• **EXERCISE**
Copy out the entries below exactly as they stand, but only from the line containing "(∀ w : Word, w.toNat % 256 = 1 →" through the line containing "(addr : Nat)".

• **Excerpts from a dataset**

***

-- ==== Sys2Proof/Certificates/Slice0/Obligations.lean ====
section
/-! DEFINITION. The statements about the block, each one a rule of the spec or what follows from several. -/

open Sys2Proof Sys2Proof.Machine

/-! ## Words the statements use -/

namespace Sys2Proof.Machine

/-- One line's transfer on display channel `k`, to its end (41_display R193, R194). -/
def drainLine (lineW : Nat) (k : Side) : List Instr :=
  List.replicate lineW (.dspBeat k) ++ [.dspDone k]

/-- `n` RenderRow→WaitDma cycles, each line's transfer finishing before the next cycle; `k` is the channel used
before the first (R195). -/
def frameLines (lineW : Nat) : Nat → Side → List Instr
  | 0, _ => []
  | n + 1, k => .dspPollRr :: .dspPollWd :: (drainLine lineW k.other ++ frameLines lineW n k.other)

/-- One whole frame from WaitFrame (R195). -/
def frameSteps (p : Params) (k : Side) : List Instr :=
  .dspPollWf :: .dspPollSf :: frameLines p.lineW p.frameH k

/-- `n` fills on alternating buffers, the first of buffer `c` (40_audio R145). -/
def alternateFills : Nat → Side → List Instr
  | 0, _ => []
  | n + 1, c => .audFill c :: alternateFills n c.other

/-- The steps of a session of `len` samples that fits one buffer, each handler running at once (40_audio R146). A
full buffer is followed by the final block of no slots (70_reset_and_hazards R303). -/
def shortSession (src len prio : Word) : List Instr :=
  .audStart src len prio :: (List.replicate len.toNat (.audBeat .a) ++ [.audDone .a, .audIrq .a] ++
    if len.toNat = 1024 then [.audDone .b, .audIrq .b] else [])

/-- `s` with the source handle AUD.START records. -/
def withSource (src : Word) (s : State) : State := { s with audio := { s.audio with src := src } }

/-- The level sample `n` of the source mixes to at the volume of `s` (R135, R136). -/
def sampleLevel (s : State) (n : Nat) : Byte :=
  mixLevel (srcVal s (2 * n)) (srcVal s (2 * n + 1)) s.audio.vol

/-- The bits a step adds to `FAULT`: `v` where the condition holds. -/
def faultBits (b : Bool) (v : BitVec 8) : BitVec 8 := if b then v else 0#8

end Sys2Proof.Machine

/-! ## Encoding -/

/-- Words written out from the tables of R117 and R105 decode to the rows they stand for, and the labels
95_test_vectors lists as naming no step decode to none. The layouts are the spec's own decisions D1 and D3 (log entry
25). -/
def Obligations.SpecWordsDecodeToTheirRows : Prop :=
  decodeTableWord 16 0x0001 = some (.audStart 0#32 0#32 0#32) ∧
  decodeTableWord 16 0x0206 = some .xcSubmitPush ∧
  decodeTableWord 16 0x0011 = some .xcDrive ∧
  decodeTableWord 16 0x0312 = some .dspPollWd ∧
  decodeTableWord 16 0x0124 = some (.audIrq .b) ∧
  decodeTableWord 16 0x0130 = some (.dspBeat .b) ∧
  decodeTableWord 32 0x8F000001 = some (.drawline 143#8) ∧
  decodeTableWord 32 0x00ABCD00 = some .nop ∧
  decodeTableWord 16 0x0000 = none ∧ decodeTableWord 16 0x0008 = none ∧
  decodeTableWord 16 0x0306 = none ∧ decodeTableWord 16 0x0412 = none ∧
  decodeTableWord 16 0x0222 = none ∧ decodeTableWord 16 0x0101 = none ∧ decodeTableWord 32 0x00000002 = none

/-- Decode and encode agree on every well-formed step, with every operand at every value, whatever bytes follow. The
operand bytes are the model's choice (log entry 4). -/
def Obligations.DecodeOfEncodeIsTheStep : Prop :=
  ∀ (srcW : Nat) (i : Instr) (rest : List Byte),
    i.wf srcW = true → i.label ≠ none → decodeStep srcW (encode i ++ rest) = .ok (i, rest)

/-- The other direction: bytes that decode are the encoding of what they decode to, which is well formed; no byte is
dropped and no two encodings name one step. The operand bytes are the model's choice (log entry 4). -/
def Obligations.DecodedBytesAreItsEncoding : Prop :=
  ∀ (srcW : Nat) (bs rest : List Byte) (i : Instr),
    decodeStep srcW bs = .ok (i, rest) → encode i ++ rest = bs ∧ i.wf srcW = true

/-- R102: a label names no step exactly when it matches no row of the table; a turn with such a label stops the
machine. That such a turn stops is the model's choice (log entry 26). -/
def Obligations.LabelOutsideTheTableNamesNoStep : Prop :=
  (∀ (srcW : Nat) (label : Half) (ops : List Byte),
    stepOfLabel srcW label ops = .error (.noSuchStep label) ↔
      ∀ r ∈ stepRows, label &&& r.2 ≠ r.1) ∧
  ∀ (s : State) (b0 b1 : Byte) (ops : List Byte) (ts : List Turn),
    s.schedule = .act (b0 :: b1 :: ops) :: ts →
    (∀ r ∈ stepRows, halfOf b0 b1 &&& r.2 ≠ r.1) →
    step s = .fault (.noSuchStep (halfOf b0 b1))

/-- R105: encoding a command word puts the row in bits 31:24 and the opcode in bits 7:0, with zeros between; decoding
reads the two fields back, unsigned, and does not examine bits 23:8. The bit places are the spec's own decision D3
(log entry 25). -/
def Obligations.CommandWordFields : Prop :=
  (∀ cmd row : Byte, (xcw cmd row).toNat = row.toNat * 2 ^ 24 + cmd.toNat) ∧
  (∀ w : Word, (cmdField w).toNat = w.toNat % 256 ∧ (rowField w).toNat = w.toNat / 2 ^ 24) ∧
  (∀ w : Word, w.toNat % 256 = 0 → decodeCommand w = some .nop) ∧
  (∀ w : Word, w.toNat % 256 = 1 →
    decodeCommand w = some (.drawLine (BitVec.ofNat 8 (w.toNat / 2 ^ 24)))) ∧
  ∀ c : Command, decodeCommand (encodeCommand c) = some c

/-! ## The step -/

/-- A step runs the decoded instruction: when the next turn's bytes decode to `i`, CTX_A is not inside a `submitLine`
with `i` another of its operations, nor between the two steps of an AUD.SERVICE, and a DSP.POLL is taken by an engine
driven alone, step is exec of `i` with that turn used up. The turns and the three positions are the model's choice
(log entries 1, 14, 15 and 27). -/
def Obligations.StepRunsTheDecodedInstruction : Prop :=
  ∀ (s : State) (bytes rest : List Byte) (ts : List Turn) (i : Instr),
    s.schedule = .act bytes :: ts → decodeStep s.params.srcW bytes = .ok (i, rest) →
    (i.isComputeOp = true → s.xc.pst = .idle) →
    (i.place = .compute ∨ i.place = .submit → s.audio.midService = false) →
    (i.place = .poll → s.params.engineAlone = true) →
    step s = exec i { s with schedule := ts }

/-- R224: while `PST != P_IDLE` an operation of CTX_A that is no phase of the call is not taken; the turn is used up
and nothing else changes. That the turn is used up is the model's choice (log entries 2 and 15). -/
def Obligations.SubmitInProgressHoldsTheComputeCore : Prop :=
  ∀ (s : State) (bytes rest : List Byte) (ts : List Turn) (i : Instr),
    s.schedule = .act bytes :: ts → decodeStep s.params.srcW bytes = .ok (i, rest) →
    i.isComputeOp = true → s.xc.pst ≠ .idle →
    step s = .next { s with schedule := ts }

/-- R74: the producer may rewrite the sample memory between any two steps: the bytes it supplies are read back, every
other byte of SRC and everything else is unchanged. That the rewrite is a turn is the model's choice (log entry 8). -/
def Obligations.ProducerRewritesOnlyItsBytes : Prop :=
  ∀ (s : State) (addr : Nat) (bytes : List Byte) (ts : List Turn),
    Memory.wf s.srcMem → s.schedule = .produce addr bytes :: ts →
    ∃ t, step s = .next t ∧
      (∀ j, j < bytes.length → Memory.read? t.srcMem (addr + j) = bytes[j]?) ∧
      (∀ x, x < addr ∨ addr + bytes.length ≤ x →
        Memory.read? t.srcMem x = Memory.read? s.srcMem x) ∧
      t = { s with srcMem := t.srcMem, schedule := ts }

/-- The model's choice (log entry 1): with no turn placed no agent moves. -/
def Obligations.NoTurnLeavesTheStateAsItIs : Prop :=
  ∀ s : State, s.schedule = [] → step s = .next s

/-- The model's choice (log entry 2): a step its rule does not enable changes nothing (R10: the agent "is blocked
(waiting), not faulted"). The conditions are those of R140, R141, R258, R193, R194, R226, R227, R230, R228, R229, R222
and R223; for the four labels of DSP.POLL the condition is that `q` is the value of `RS` (R187, log entry 21). -/
def Obligations.DisabledStepChangesNothing : Prop :=
  (∀ (c : Side) (s : State),
    ((s.aud c).busy = false ∨ (s.aud c).cnt = 0#32 → exec (.audBeat c) s = .next s) ∧
    ((s.aud c).busy = false ∨ (s.aud c).cnt ≠ 0#32 → exec (.audDone c) s = .next s) ∧
    ((s.aud c).ip = false ∨ (s.aud c).ie = false → exec (.audIrq c) s = .next s)) ∧
  (∀ (k : Side) (s : State),
    ((s.dsp k).busy = false ∨ s.params.lineW ≤ (s.dsp k).pos.toNat → exec (.dspBeat k) s = .next s) ∧
    ((s.dsp k).busy = false ∨ (s.dsp k).pos.toNat ≠ s.params.lineW → exec (.dspDone k) s = .next s)) ∧
  (∀ s : State,
    (s.xc.pst ≠ .wait ∨ s.xc.lineBusy = true → exec .xcSubmitAcq s = .next s) ∧
    (s.xc.pst ≠ .push ∨ s.params.fifoDepth ≤ s.xc.fifo.length → exec .xcSubmitPush s = .next s) ∧
    (s.xc.pst ≠ .idle ∨ s.params.fifoDepth ≤ s.xc.fifo.length → exec .xcPushnop s = .next s) ∧
    (s.xc.cst ≠ .pop ∨ s.xc.fifo = [] → exec .xcPop s = .next s) ∧
    (s.xc.cst ≠ .draw → exec .xcDrive s = .next s) ∧
    (s.disp.rs ≠ .waitFrame → exec .dspPollWf s = .next s) ∧
    (s.disp.rs ≠ .startFrame → exec .dspPollSf s = .next s) ∧
    (s.disp.rs ≠ .renderRow → exec .dspPollRr s = .next s) ∧
    (s.disp.rs ≠ .waitDma → exec .dspPollWd s = .next s) ∧
    (s.params.fifoDepth ≤ s.xc.fifo.length → ∀ w, exec (.fifoPush w) s = .next s) ∧
    (s.xc.fifo = [] → exec .fifoPop s = .next s)) ∧
  ∀ (i : Instr) (s : State), stepEnabled i s = false → exec i s = .next s

/-! ## Reset -/

/-- R62: what reset leaves, for every value the spec gives, whatever the parameters. All but the first row of R62 is
the spec's own decision D37 (log entry 25). -/
def Obligations.ResetLeavesTheTableOfR62 : Prop :=
  ∀ p : Params,
    let s := State.resetWith p
    (s.disp.rs = .waitFrame ∧ s.disp.row = 0#16 ∧ s.disp.frameReq = false ∧ s.disp.rendering = false ∧
      s.disp.fillSlot = .a ∧ s.disp.dCh = .a ∧ s.disp.trace = []) ∧
    (∀ k, (s.dsp k).busy = false ∧ (s.dsp k).src = .a ∧ (s.dsp k).pos = 0#16) ∧
    (s.audio.playing = false ∧ s.audio.total = 0#32 ∧ s.audio.rem = 0#32 ∧ s.audio.prio = 0#32 ∧
      s.audio.volV = false ∧ s.audio.trace = []) ∧
    (∀ c, (s.aud c).refill = false ∧ (s.aud c).term = false ∧ (s.aud c).rd = 0#32 ∧ (s.aud c).len = 0#32 ∧
      (s.aud c).cnt = 0#32 ∧ (s.aud c).busy = false ∧ (s.aud c).ip = false ∧ (s.aud c).ie = false) ∧
    (s.xc.lineBusy = false ∧ s.xc.fifo = [] ∧ s.xc.cst = .pop ∧ s.xc.cRow = 0#8 ∧ s.xc.cLeft = 0#2 ∧
      s.xc.pst = .idle ∧ s.xc.pRow = 0#8 ∧ s.xc.palV = 0#16) ∧
    s.fault = 0#8

/-- The reset state meets every invariant below, for every parameter set within the constraints of R6. The invariants
are the model's reading of R60 and R61. -/
def Obligations.ResetMeetsTheInvariants : Prop :=
  ∀ p : Params, p.wf = true →
    State.ok (State.resetWith p) ∧ pingPong (State.resetWith p) ∧ linesApart (State.resetWith p) ∧
      frameConsistent (State.resetWith p) ∧ oneLineInFlight (State.resetWith p)

/-! ## Invariants that every step keeps -/

/-- Every step, of any turn whatever, keeps what every register and store is: memories in canonical form and inside
their spaces, `REM <= TOTAL` (R60 e), `ROW` below `FRAME_H` (R35), the FIFO within its depth (R48), `PAL_V` set just
where the palette is written (R43), `FAULT` bit 7 zero (R251), CTX_A in one place at a time (R80 a). The canonical
form is the model's choice (log entries 8 and 10), and so is CTX_A's position in an AUD.SERVICE (log entry 14). -/
def Obligations.EveryStepKeepsTheStateOk : Prop :=
  ∀ s t : State, State.ok s → step s = .next t → State.ok t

***

• **TASK ANSWER**
  (∀ w : Word, w.toNat % 256 = 1 →
    decodeCommand w = some (.drawLine (BitVec.ofNat 8 (w.toNat / 2 ^ 24)))) ∧
  ∀ c : Command, decodeCommand (encodeCommand c) = some c

/-! ## The step -/

/-- A step runs the decoded instruction: when the next turn's bytes decode to `i`, CTX_A is not inside a `submitLine`
with `i` another of its operations, nor between the two steps of an AUD.SERVICE, and a DSP.POLL is taken by an engine
driven alone, step is exec of `i` with that turn used up. The turns and the three positions are the model's choice
(log entries 1, 14, 15 and 27). -/
def Obligations.StepRunsTheDecodedInstruction : Prop :=
  ∀ (s : State) (bytes rest : List Byte) (ts : List Turn) (i : Instr),
    s.schedule = .act bytes :: ts → decodeStep s.params.srcW bytes = .ok (i, rest) →
    (i.isComputeOp = true → s.xc.pst = .idle) →
    (i.place = .compute ∨ i.place = .submit → s.audio.midService = false) →
    (i.place = .poll → s.params.engineAlone = true) →
    step s = exec i { s with schedule := ts }

/-- R224: while `PST != P_IDLE` an operation of CTX_A that is no phase of the call is not taken; the turn is used up
and nothing else changes. That the turn is used up is the model's choice (log entries 2 and 15). -/
def Obligations.SubmitInProgressHoldsTheComputeCore : Prop :=
  ∀ (s : State) (bytes rest : List Byte) (ts : List Turn) (i : Instr),
    s.schedule = .act bytes :: ts → decodeStep s.params.srcW bytes = .ok (i, rest) →
    i.isComputeOp = true → s.xc.pst ≠ .idle →
    step s = .next { s with schedule := ts }

/-- R74: the producer may rewrite the sample memory between any two steps: the bytes it supplies are read back, every
other byte of SRC and everything else is unchanged. That the rewrite is a turn is the model's choice (log entry 8). -/
def Obligations.ProducerRewritesOnlyItsBytes : Prop :=
  ∀ (s : State) (addr : Nat) (bytes : List Byte) (ts : List Turn),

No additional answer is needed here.